§ **EXERCISE PROMPT**
Nothing outside the stretch is wanted. Repeat exactly the lines of the listing below from the one that contains "(∀ y ∈ rest, y.id" through the one that contains "d.position = st.position ∧", both ends included.
*** Opening AVAILABLE DATA ***
/-- R44, R45, R112, R113, R121, R185, R186: the requests that ask for figures answer them and change nothing; STATUS and IDENTIFY do so in
START too. STATUS answers the groups of R186 in its order, read from the state as it stands. The encodings that R180 leaves open are the
model's (assumptions 14, 32, 33, 39, 41 and 47), and so is that STATUS in START reports the state as it stands before recovery
(assumption 35). -/
def Obligations.InquiriesAnswerAndChangeNothing : Prop :=
  ∀ (f : Frame) (s : State), Listening f.port s → f.fits = true →
    (exec (.identify f) s = .next (answered f ⟨.ok, identityOctets⟩ s) ∧
      exec (.status f) s = .next (answered f ⟨.ok, s.operatingOctets ++ s.clockOctets ++ s.storeOctets ++ s.intakeOctets
        ++ s.streamOctets ++ s.relocationOctets ++ s.passOctets ++ s.billingOctets ++ s.noticeOctets f.port⟩ s)) ∧
    (s.control.mode ≠ .start →
      (∀ h e, s.edition h = some e → hidden e f.port = none →
        exec (.findEdition f (.handle h)) s = .next (answered f ⟨.ok, s.editionOctets h e⟩ s) ∧
        ((∀ x ∈ s.catalog.editions, x.2.date = e.date → x.2.number = e.number → x.1 = h) →
          exec (.findEdition f (.key e.date e.number)) s = .next (answered f ⟨.ok, s.editionOctets h e⟩ s))) ∧
      (∀ w e o, s.seeObject f.port w = .ok (e, o) →
        exec (.findObject f w) s = .next (answered f ⟨.ok, s.objectOctets e o⟩ s)) ∧
      (f.port = .bench →
        exec (.passResult f) s = .next (answered f ⟨.ok, passResultOctets s.passes.result⟩ s) ∧
        exec (.takeSurvey f) s = .next (answered f ⟨.ok, histogramOctets s.passes.histogram⟩ s)) ∧
      (f.port = .counter →
        exec (.findAccount f 0) s = .next (answered f ⟨.ok, be 5 s.billing.revenue ++ be 3 s.billing.reads ++ flag s.billing.overflow
          ++ be 5 s.exposure⟩ s) ∧
        (∀ id, 1 ≤ id → id ≤ 255 → exec (.findAccount f id) s = .next (answered f ⟨.ok, s.accountOctets id⟩ s)) ∧
        (∀ id, 255 < id → exec (.findAccount f id) s = .next (answered f ⟨.badArgument, []⟩ s))))

/-! ### The store -/

/-- R2, R3, R4, R40, R73, R77: a sheet is SOUND when its tag names what was asked for and its check is its body's, as a sheet just
programmed does; a SOUND sheet goes to its stream, one whose requester has ceased is discarded, and a DAMAGED one marks its version and ends
its READ. That the command carries the sheet delivered, where it is not the one programmed, is the model's choice (assumption 36). The form
of the CRC-32 register is the model's (assumption 18). -/
def Obligations.FetchesBringSoundSheets : Prop :=
  (∀ (k : Key) (version leaf : Nat) (w : Wing) (x : Sheet), sound k version leaf w x = true ↔
    ∃ g, x.tag = some g ∧ g.key = k.wire ∧ g.version = version ∧ g.leaf = leaf ∧
      g.half = (match w with | .low => 0 | .high => 1) ∧ g.check = crc32 x.body) ∧
  (∀ (op : ProgramOp) (w : Wing), sound op.key op.version op.leaf w (programmedSheet op w) = true) ∧
  (∀ (s : State) (w : Wing) (op : FetchOp) (other : Option FetchOp) (delivered : Option Sheet),
    s.store.wings = (match w with | .low => Wings.split (some op) other | .high => Wings.split other (some op)) →
    let idle : State := { s with store.wings := match w with | .low => .split none other | .high => .split other none }
    let x := delivered.getD (s.sheetAt op.stripe op.place w)
    let verdict := sound op.key op.version op.leaf w x
    let sheet := 2 * op.leaf + (match w with | .low => 0 | .high => 1)
    (op.owner = .ceased → exec (.sheetFetchComplete w delivered) s = .next (conclude idle)) ∧
    (∀ p st rest, op.owner = .stream p → verdict = true → (s.streams.ports.get p).queue = st :: rest →
      ∃ st', exec (.sheetFetchComplete w delivered) s
          = .next (conclude (idle.putPortStreams p ⟨st' :: rest, (s.streams.ports.get p).ended⟩)) ∧
        (st.send = none → st' = { st with send := some ⟨sheet, x.body⟩, fetch := .none }) ∧
        (st.send ≠ none → st' = { st with ahead := some ⟨sheet, x.body⟩, fetch := .none })) ∧
    (∀ p st rest o v, op.owner = .stream p → verdict = false → (s.streams.ports.get p).queue = st :: rest →
      (∀ y ∈ rest, y.id ≠ st.id) → st.kind = .read → s.object st.key = some o → o.key = st.key →
      s.held st.key st.version st.serial = some v → v.damaged = false → s.control.settings.damageAction = .flag →
      ∃ t d, exec (.sheetFetchComplete w delivered) s = .next (conclude t) ∧
        t.held st.key st.version st.serial = some { v with damaged := true } ∧ (t.streams.ports.get p).queue = rest ∧
        (t.streams.ports.get p).ended = (s.streams.ports.get p).ended ++ [d] ∧ d.id = st.id ∧ d.final = some .damaged ∧
        d.position = st.position ∧
        (∀ q ∈ deskAndBench, (t.notices.get q).pending &&& noticeBit .damageFound = noticeBit .damageFound)))

/-- R5, R13, R16, R17, R59: a program's completion leaves the wings idle and the program-in-flight mark cleared, and its stripe with one
leaf more written: WRITTEN makes it FULL at its 96th leaf and hands the leaf to the descriptor that fed it, FAILED makes it FULL at
once with retire-pending set. -/
def Obligations.ProgramsFillTheirStripes : Prop :=
  ∀ (s : State) (op : ProgramOp), s.store.wings = .both (.program op) → Table.Ordered s.store.stripes →
    let r := s.stripe op.stripe
    (∃ t, exec .leafProgramWritten s = .next (conclude t) ∧ t.store.wings = .split none none ∧ t.store.mark = none ∧
      (t.stripe op.stripe).written = r.written + 1 ∧
      (t.stripe op.stripe).state = (if r.written + 1 = 96 then .full else r.state) ∧
      (t.stripe op.stripe).retirePending = r.retirePending ∧ (t.stripe op.stripe).eraseCount = r.eraseCount ∧
      (op.ceased = true → (t.stripe op.stripe).live = r.live ∧ t.intake = s.intake ∧ t.passes = s.passes ∧
        t.relocation = s.relocation) ∧
      (∀ run d, op.ceased = false → op.front = .intake → s.intake.run = some run → s.descriptor run.descriptor = some d →
        (∀ x ∈ s.intake.descriptors, x.2.complete = false) → (∃ l ∈ d.staged, l.leaf ≠ op.leaf) →
        t.descriptor run.descriptor
          = some { d with staged := d.staged.filter (fun l => l.leaf != op.leaf), programmed := d.programmed + 1 } ∧
        t.provisional run.descriptor = recordLeaf (s.provisional run.descriptor) op.stripe op.place ∧
        (t.stripe op.stripe).live = r.live + 1 ∧ t.intake.request = .none)) ∧
    (∃ t, exec .leafProgramFailed s = .next (conclude t) ∧ t.store.wings = .split none none ∧ t.store.mark = none ∧
      t.stripe op.stripe = { r with written := r.written + 1, state := .full, retirePending := true } ∧
      t.intake.descriptors = s.intake.descriptors ∧ t.intake.provisional = s.intake.provisional ∧ t.catalog = s.catalog)

/-- R30, R36, R61, R105, R106, R107: the last leaf of a complete deposit that waits on nothing enters its object with version 0, frees its
descriptor and counts in its edition, which is published when it is CLOSING and this was its last object outstanding; the last leaf of a
pass creates its version at the tail of the list and ends the pass CREATED. The form of the check registers is the model's (assumption
18). -/
def Obligations.LastLeavesEnterVersions : Prop :=
  ∀ (s : State) (op : ProgramOp), s.store.wings = .both (.program op) → op.ceased = false → Table.Ordered s.store.stripes →
    (∀ run d e, op.front = .intake → Table.Ordered s.intake.descriptors → Table.Ordered s.intake.provisional →
      s.intake.run = some run → s.descriptor run.descriptor = some d → d.state = .ended → d.waits = [] →
      (∀ l ∈ d.staged, l.leaf = op.leaf) → d.programmed + 1 = leavesOf d.length →
      (∀ x ∈ s.intake.descriptors, x.1 ≠ run.descriptor → x.2.complete = false) → s.edition d.key.handle = some e →
      let counted : Edition :=
        { e with pages := e.pages + (if d.key.kind = .page then 1 else 0), photos := e.photos + (if d.key.kind = .photo then 1 else 0) }
      ∃ t, exec .leafProgramWritten s = .next (conclude t) ∧
        t.object d.key = some
          { key := d.key, rights := d.rights, contributor := d.contributor, format := d.format,
            placements := d.placements.map (fun k => ⟨k, false⟩), lastNumber := 0,
            versions := [{ number := 0, origin := .deposit, damaged := false, length := d.length, check := ~~~d.register,
                           profile := none, created := s.clock.day, serial := s.catalog.serial,
                           extents := recordLeaf (s.provisional run.descriptor) op.stripe op.place }] } ∧
        t.catalog.serial = (s.catalog.serial + 1) % 4294967296 ∧ t.descriptor run.descriptor = none ∧
        t.provisional run.descriptor = [] ∧ (t.stripe op.stripe).live = (s.stripe op.stripe).live + 1 ∧
        (e.state = .opened → t.edition d.key.handle = some counted) ∧
        (e.state = .closing → e.outstanding ≠ 1 → e.outstanding ≠ 0 →
          t.edition d.key.handle = some { counted with outstanding := e.outstanding - 1 }) ∧
        (e.state = .closing → e.outstanding = 1 →
          t.edition d.key.handle = some { counted with
            outstanding := 0, state := .published, published := some ⟨s.clock.day, s.clock.tick⟩,
            release := if e.origin = .historical then some ⟨s.clock.day, s.clock.tick⟩ else e.release } ∧
          ∀ q, (t.notices.get q).pending &&& noticeBit .editionPublished = noticeBit .editionPublished)) ∧
    (∀ p b, op.front = .restore → s.passes.active = some p → p.bound = some b →
      let output := recordLeaf s.passes.output op.stripe op.place
      (p.written + 1 < leavesOf b.length →
        ∃ t, exec .leafProgramWritten s = .next (conclude t) ∧ t.passes.output = output ∧ t.catalog = s.catalog ∧
          t.passes.active = some { p with written := p.written + 1, leaf := [], request := .none } ∧
          (t.stripe op.stripe).live = (s.stripe op.stripe).live + 1) ∧
      (∀ n o e, p.written + 1 = leavesOf b.length → p.newNumber = some n → s.object p.key = some o → o.key = p.key →
        s.edition p.key.handle = some e → e.state = .published →
        ∃ t, exec .leafProgramWritten s = .next (conclude t) ∧
          t.object p.key = some { o with
            lastNumber := n,
            versions := o.versions ++ [{ number := n, origin := .pass, damaged := false, length := b.length,
                                         check := ~~~p.register, profile := p.profile, created := s.clock.day,
                                         serial := s.catalog.serial, extents := output }] } ∧
          t.catalog.serial = (s.catalog.serial + 1) % 4294967296 ∧ t.passes.active = none ∧ t.passes.output = [] ∧
          t.passes.result.outcome = .created ∧ t.passes.result.newNumber = some n ∧ t.passes.result.pass = some p.id ∧
          (t.notices.bench.pending &&& noticeBit .passEnded = noticeBit .passEnded) ∧
          (t.stripe op.stripe).live = (s.stripe op.stripe).live + 1))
*** Closing AVAILABLE DATA ***
§ **EXERCISE RESULT**
      (∀ y ∈ rest, y.id ≠ st.id) → st.kind = .read → s.object st.key = some o → o.key = st.key →
      s.held st.key st.version st.serial = some v → v.damaged = false → s.control.settings.damageAction = .flag →
      ∃ t d, exec (.sheetFetchComplete w delivered) s = .next (conclude t) ∧
        t.held st.key st.version st.serial = some { v with damaged := true } ∧ (t.streams.ports.get p).queue = rest ∧
        (t.streams.ports.get p).ended = (s.streams.ports.get p).ended ++ [d] ∧ d.id = st.id ∧ d.final = some .damaged ∧
        d.position = st.position ∧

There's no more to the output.